__Records for this task__

-- ==== Sys2Proof/Tests/Slice0.lean ====
section
/-! SUPPORT. Tests: ill-formed terms are refused, words written out from the spec's encodings decode, one or two
steps per instruction with results taken from the spec's examples and test vectors, and for every obligation with
hypotheses a concrete state and operands that meet them. -/

namespace Sys2Proof.Tests

open Sys2Proof.Machine

/-! ### Well-formedness -/

theorem test_wf_refuses_term_in_line :
    (Instr.loadLine [0x51#8, 0x0A#8, 0x52#8]).wellFormed Config.default = false := by decide

theorem test_wf_refuses_zero_duration :
    (Instr.recS .wire (some ⟨0#8, .all 1#8, .all 2#8⟩)).wellFormed Config.default = false := by decide

theorem test_wf_accepts_line_and_step :
    (Instr.loadLine [0x51#8, 0x20#8, 0x52#8]).wellFormed Config.default = true
    ∧ (Instr.recS .wire (some ⟨1#8, .all 1#8, .all 2#8⟩)).wellFormed Config.default = true := by decide

/-- Parameters that break each constraint of R6 in turn. -/
theorem test_config_constraints :
    Config.default.wf = true
    ∧ { Config.default with sliceBudget := 0 }.wf = false ∧ { Config.default with sliceBudget := 65535 }.wf = false
    ∧ { Config.default with keepout := some (60, 120) }.wf = false
    ∧ { Config.default with keepout := some (61, 60) }.wf = false
    ∧ { Config.default with dimScaleTable := [(0#8, 1#16, 1#16)] }.wf = false
    ∧ { Config.default with dimScaleTable := [(1#8, 1#16, 0#16)] }.wf = false
    ∧ { Config.default with dimBuiltinLimit := 239 }.wf = false
    ∧ { Config.default with dimBuiltinLimit := 257 }.wf = false
    ∧ { Config.default with dimCap := 0 }.wf = false ∧ { Config.default with lineMax := 68 }.wf = false
    ∧ { Config.default with dimRom := [(240#8, [⟨0#8, .all 0#8, .all 0#8⟩])] }.wf = false
    ∧ { Config.default with evqDepth := 3 }.wf = false := by decide

/-! ### Words written out from the encodings -/

/-- `R`, `Z`, `C`, `Q`, `S` as first byte of a line, bit by bit (R102 to R107). -/
theorem test_decode_records :
    decodeTableWord 8 0b01010010 = some (.recR .wire) ∧ decodeTableWord 8 0b01011010 = some (.recZ .wire)
    ∧ decodeTableWord 8 0b01000011 = some (.recC .wire none)
    ∧ decodeTableWord 8 0b01010001 = some (.recQ .wire none)
    ∧ decodeTableWord 8 0b01010011 = some (.recS .wire none) := by decide

/-- Codes 0 to 15 (R120). -/
theorem test_decode_operations :
    (List.range 16).map (decodeTableWord 4) = [some .reset, some .bootSample, some (.loadLine []), some .loadEnd,
      some .srcAbsent, some .start, some .zcEdge, some .sliceTick, some (.rxByte 0#8), some .txService, some .read,
      some .reserved11, some .reserved12, some .reserved13, some .reserved14, some .reserved15] := by decide

/-- The text of a line as bytes. -/
def text (s : String) : List Byte := s.toList.map fun c => BitVec.ofNat 8 c.toNat

/-- `C25`, `C  25`, `C 25 ` and `C 007` are accepted; `C abc`, `C`, `C 1 2` and `C 70000` are malformed (R108,
R110, R247). -/
theorem test_decode_speed :
    ["C25", "C  25", "C 25 ", "C 007", "C abc", "C", "C 1 2", "C 70000", "C 65535"].map
      (fun s => decodeLine (text s)) = [some 25#16, some 25#16, some 25#16, some 7#16, none, none, none, none,
        some 65535#16].map (fun v => .ok (.c v)) := by decide

/-- The step of R255's example: token 0 is the duration, then start and stop alternate. -/
theorem test_decode_step :
    decodeLine (text "S 4 0 255 3 4 5 6 7 8 9 10 11 12 13 14 15 16")
      = .ok (.s (some ⟨4#8, ⟨0#8, 3#8, 5#8, 7#8, 9#8, 11#8, 13#8, 15#8⟩,
          ⟨255#8, 4#8, 6#8, 8#8, 10#8, 12#8, 14#8, 16#8⟩⟩))
    ∧ decodeLine (text "S 0 0 255 3 4 5 6 7 8 9 10 11 12 13 14 15 16") = .ok (.s none)
    ∧ decodeLine (text "S 4 0 256 3 4 5 6 7 8 9 10 11 12 13 14 15 16") = .ok (.s none)
    ∧ decodeLine (text "S abc") = .ok (.s none) ∧ decodeLine (text "r") = .error .unknownLine
    ∧ decodeLine [] = .error .unknownLine := by decide

/-- `Q 240 2` (R105), and the lines the decoder refuses by name. -/
theorem test_decode_header :
    decodeLine (text "Q 240 2") = .ok (.q (some (240#16, 2#16)))
    ∧ decode Config.default (.line .wire [0x52#8, 0x0A#8]) = .error .terminatorInside
    ∧ decode Config.default (.op 8#4 []) = .error .badOperand
    ∧ decode Config.default (.op 0#4 [1#8]) = .error .badOperand
    ∧ decode Config.default (.op 15#4 [0x0A#8, 1#8]) = .ok .reserved15
    ∧ decode { Config.default with lineMax := 1 } (.line .wire (text "RR")) = .error .overlongLine := by decide

/-! ### Small states -/

/-- The state after an instruction that completes. -/
def after (i : Instr) (s : State) : Option State :=
  match exec i s with
  | .next t => some t
  | _ => none

/-- The registers after it. -/
def regsOf (i : Instr) (s : State) : Option Regs := (after i s).map State.regs

/-- A unit in Chase mode right after `START(10)` with the patterns of V20 to V27. -/
def chaseRun (role : Role) : State :=
  { State.reset with regs := { Regs.atReset with
      phase := .run, role := role, chaseValid := true, chaseLen := 3#16, chaseTab := [0xAA#8, 0x55#8, 0x0F#8],
      zcArmed := true, out := 0x55#8 } }

/-- The step `{dur 4, ch0 (0,255), others (0,0)}` of R156. -/
def ramp : DimStep := ⟨4#8, .all 0#8, ⟨255#8, 0#8, 0#8, 0#8, 0#8, 0#8, 0#8, 0#8⟩⟩

/-- A unit in Dimmer mode right after `START(10)`. -/
def dimRun (role : Role) : State :=
  { State.reset with regs := { Regs.atReset with
      phase := .run, sel := 240#8, mode := .dimmer, role := role, dimValid := true, dimLen := 2#16,
      dimTab := [ramp, ramp], zcArmed := true } }

/-- A unit in Load whose line source is the loader. -/
def loading (role : Role) : State :=
  { State.reset with regs := { Regs.atReset with
      phase := .load, sel := 240#8, mode := .dimmer, role := role, localData := true } }

/-- The same with a block of `n` steps open and `k` of them staged. -/
def filling (k n : Nat) : State :=
  { loading .master with regs := { (loading .master).regs with
      ldMatch := true, ldExpect := BitVec.ofNat 16 n, ldFill := BitVec.ofNat 16 k,
      stage := (List.range k).map fun i => (i, ramp) } }

/-- Between an accepted edge and the re-arm, with the given count and delays. -/
def held (s : State) (count : Nat) (d : Lanes Byte) (out : Byte) : State :=
  { s with regs := { s.regs with
      zcArmed := false, sliceAttached := true, sliceCount := BitVec.ofNat 16 count, delay := d, snap := d,
      out := out } }

/-- A unit in Boot with the given inputs and one sequence of each kind compiled in. -/
def booting (sel : Byte) (role : Role) (localIn : Bool) : State :=
  { State.reset with
    cfg := { Config.default with
      chaseRom := [(0#8, [0xAA#8, 0x55#8]), (239#8, [])], dimBuiltinLimit := 244, dimCap := 1,
      dimRom := [(240#8, [ramp]), (241#8, []), (242#8, [ramp, ramp])] }
    ports := ⟨10#16, sel, role, localIn⟩ }

/-- Changes to the registers of a state. -/
def withRegs (s : State) (f : Regs → Regs) : State := { s with regs := f s.regs }

/-! ### One step each -/

/-- The state of R140's example, before its tenth edge. -/
def ninth : State := withRegs (chaseRun .master) fun r => { r with tickCount := 9#16 }

/-- R140's example: the tenth edge. -/
theorem test_zcEdge_boundary :
    (regsOf .zcEdge ninth).map (fun r => (r.tickCount, r.currentStep, r.out, r.evq))
      = some (0#16, 1#16, 0xAA#8, [.step none])
    ∧ (regsOf .zcEdge ninth).map (fun r => (r.zcArmed, r.sliceAttached, r.sliceCount)) = some (false, true, 0#16) := by
  decide

/-- R156's example. -/
theorem test_zcEdge_arms :
    (regsOf .zcEdge (withRegs (dimRun .master) fun r => { r with tickCount := 1#16 })).map
      (fun r => (r.tickCount, r.delay, r.snap.c0, r.out))
    = some (2#16, ⟨128#8, 255#8, 255#8, 255#8, 255#8, 255#8, 255#8, 255#8⟩, 128#8, 0xFF#8) := by decide

/-- R180's example. -/
theorem test_sliceTick_countdown :
    (regsOf .sliceTick (held (dimRun .master) 0 ⟨2#8, 0#8, 255#8, 1#8, 255#8, 255#8, 255#8, 255#8⟩ 0xFD#8)).map
      (fun r => (r.sliceCount, r.delay, r.out))
    = some (1#16, ⟨1#8, 0#8, 254#8, 0#8, 254#8, 254#8, 254#8, 254#8⟩, 0xF5#8) := by decide

/-- V23: tick 121 re-arms and leaves a chase pattern alone. -/
theorem test_sliceTick_rearms :
    (regsOf .sliceTick (held (chaseRun .master) 120 (.all 0#8) 0x55#8)).map
      (fun r => (r.sliceCount, r.zcArmed, r.sliceAttached, r.out)) = some (0#16, true, false, 0x55#8) := by decide

/-- R245's example. -/
theorem test_recR :
    (regsOf (.recR .wire) (withRegs (chaseRun .slave) fun r =>
      { r with currentStep := 2#16, tickCount := 7#16, out := 0xF0#8 })).map
      (fun r => (r.currentStep, r.tickCount, r.out)) = some (0#16, 0#16, 0x55#8) := by decide

/-- R246: a `Step` wraps at the last index. -/
theorem test_recZ :
    (regsOf (.recZ .wire) (withRegs (chaseRun .slave) fun r => { r with currentStep := 2#16 })).map
      (fun r => (r.currentStep, r.out)) = some (0#16, 0x55#8)
    ∧ (regsOf (.recZ .wire) (chaseRun .slave)).map (fun r => (r.currentStep, r.out)) = some (1#16, 0xAA#8) := by
  decide

/-- R247's example. -/
theorem test_recC : (regsOf (.recC .wire (some 25#16)) (chaseRun .slave)).map Regs.speedParam = some 25#16 := by decide

/-- R252's example. -/
theorem test_recQ :
    (regsOf (.recQ .loader (some (240#16, 2#16))) (loading .master)).map
      (fun r => (r.ldMatch, r.ldExpect, r.ldFill)) = some (true, 2#16, 0#16) := by decide

/-- R255, R256: the second of two steps commits. -/
theorem test_recS :
    (regsOf (.recS .loader (some ramp)) (filling 1 2)).map
      (fun r => (r.dimTab, r.dimLen, r.dimValid, r.ldMatch, r.ldFill)) = some ([ramp, ramp], 2#16, true, false, 0#16) := by
  decide

/-- R270's example. -/
theorem test_reset :
    (regsOf .reset (chaseRun .master)).map (fun r => (r.phase, r.out, r.zcArmed, r.evq, r.err))
      = some (.boot, 0x00#8, false, [], .none) := by decide

/-- R271's example. -/
theorem test_bootSample :
    (regsOf .bootSample (booting 0#8 .master false)).map (fun r => (r.mode, r.phase, r.chaseValid, r.chaseLen))
      = some (.chase, .load, true, 2#16) := by decide

/-- R215's example: relayed, not matched. -/
theorem test_loadLine :
    (after (.loadLine (text "Q 241 3")) (loading .master)).map (fun t => (t.tx, t.regs.ldMatch))
      = some (text "Q 241 3\n", false) := by decide

/-- R274: no complete block was found. -/
theorem test_loadEnd :
    (regsOf .loadEnd (filling 1 2)).map (fun r => (r.err, r.phase, r.ldMatch))
      = some (.unknownSequenceId, .load, false) := by decide

/-- R275. -/
theorem test_srcAbsent :
    (regsOf .srcAbsent (loading .slave)).map (fun r => (r.err, r.phase)) = some (.configurationAbsent, .fatal) := by decide

/-- A chase unit in Load (R276). -/
def ready : State := withRegs (chaseRun .master) fun r =>
  { r with phase := .load, zcArmed := false, out := 0x00#8, speedParam := 2#16 }

/-- R276's example. -/
theorem test_start :
    (regsOf .start ready).map (fun r => (r.phase, r.out, r.speedParam, r.zcArmed)) = some (.run, 0x55#8, 10#16, true) := by
  decide

/-- R230's example, second byte. -/
theorem test_rxByte :
    (regsOf (.rxByte 0x0A#8) (withRegs (chaseRun .slave) fun r => { r with rxBuf := [0x5A#8] })).map
      (fun r => (r.rxBuf, r.currentStep, r.out)) = some ([], 1#16, 0xAA#8) := by decide

/-- R211's example. -/
theorem test_txService :
    (after .txService (withRegs (chaseRun .master) fun r => { r with evq := [.step (some 25#16)] })).map
      (fun t => (t.tx, t.regs.evq)) = some ([0x5A#8, 0x0A#8, 0x43#8, 0x20#8, 0x32#8, 0x35#8, 0x0A#8], []) := by decide

/-- R279. -/
theorem test_read :
    (after .read (chaseRun .slave)).map State.readData = some (some (chaseRun .slave).regs) := by decide

/-- R120: a reserved code changes nothing. -/
theorem test_reserved :
    after .reserved11 (chaseRun .slave) = some (chaseRun .slave) ∧ after .reserved12 (chaseRun .slave) = some (chaseRun .slave)
    ∧ after .reserved13 (chaseRun .slave) = some (chaseRun .slave) ∧ after .reserved14 (chaseRun .slave) = some (chaseRun .slave)
    ∧ after .reserved15 (chaseRun .slave) = some (chaseRun .slave) := by decide

/-- R152: 0, 63, 127, 191, 255 and the falling ramp's 192. -/
theorem test_interp :
    (List.range 5).map (fun t => interp 0#8 255#8 t 4) = [0, 63, 127, 191, 255] ∧ interp 255#8 0#8 1 4 = 192 := by decide

/-- The step fetches, decodes and performs the one presented word. -/
theorem test_step_runs_word :
    (match step ((chaseRun .master).withFetchWord 8 6) with
      | .next t => some (t.regs.tickCount, t.regs.sliceAttached, t.pending)
      | _ => none) = some (1#16, true, []) := by decide

/-! ### Witnesses: the hypotheses of every obligation that has any -/

/-- A state with one request pending. -/
def asked (s : State) (q : Request) : State := { s with pending := [q] }

theorem witness_DecodeEncodeAgree :
    Config.default.wf = true ∧ Config.default.termPlain = true
    ∧ (Instr.recS .loader (some ramp)).wellFormed Config.default = true
    ∧ (Instr.recC .wire (some 65535#16)).wellFormed Config.default = true
    ∧ (Instr.loadLine [0x53#8, 0x20#8]).wellFormed Config.default = true := by decide

/-- A decoded line; an unknown first byte; a line of `LINE_MAX` bytes and one of one more; and a value of each record
with operands. -/
theorem witness_DecodedIsWellFormed :
    decode Config.default (.line .wire (text "C 25")) = .ok (.recC .wire (some 25#16))
    ∧ 0x72#8 ∉ [0x52#8, 0x5A#8, 0x43#8, 0x51#8, 0x53#8]
    ∧ Config.default.term ∉ text "RR" ∧ { Config.default with lineMax := 1 }.lineMax < (text "RR").length
    ∧ (text "RR").length ≤ { Config.default with lineMax := 2 }.lineMax
    ∧ decodeC (text " 65535") = some 65535#16 ∧ decodeQ (text " 240 2") = some (240#16, 2#16)
    ∧ decodeS (text " 4 0 255 0 0 0 0 0 0 0 0 0 0 0 0 0 0") = some ramp := by decide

__Assignment__
Of all the entries above, output exactly the lines between the one holding "15 (R120). -/" and the one holding "some .srcAbsent, some", inclusive.

__Your solution__
/-- Codes 0 to 15 (R120). -/
theorem test_decode_operations :
    (List.range 16).map (decodeTableWord 4) = [some .reset, some .bootSample, some (.loadLine []), some .loadEnd,
      some .srcAbsent, some .start, some .zcEdge, some .sliceTick, some (.rxByte 0#8), some .txService, some .read,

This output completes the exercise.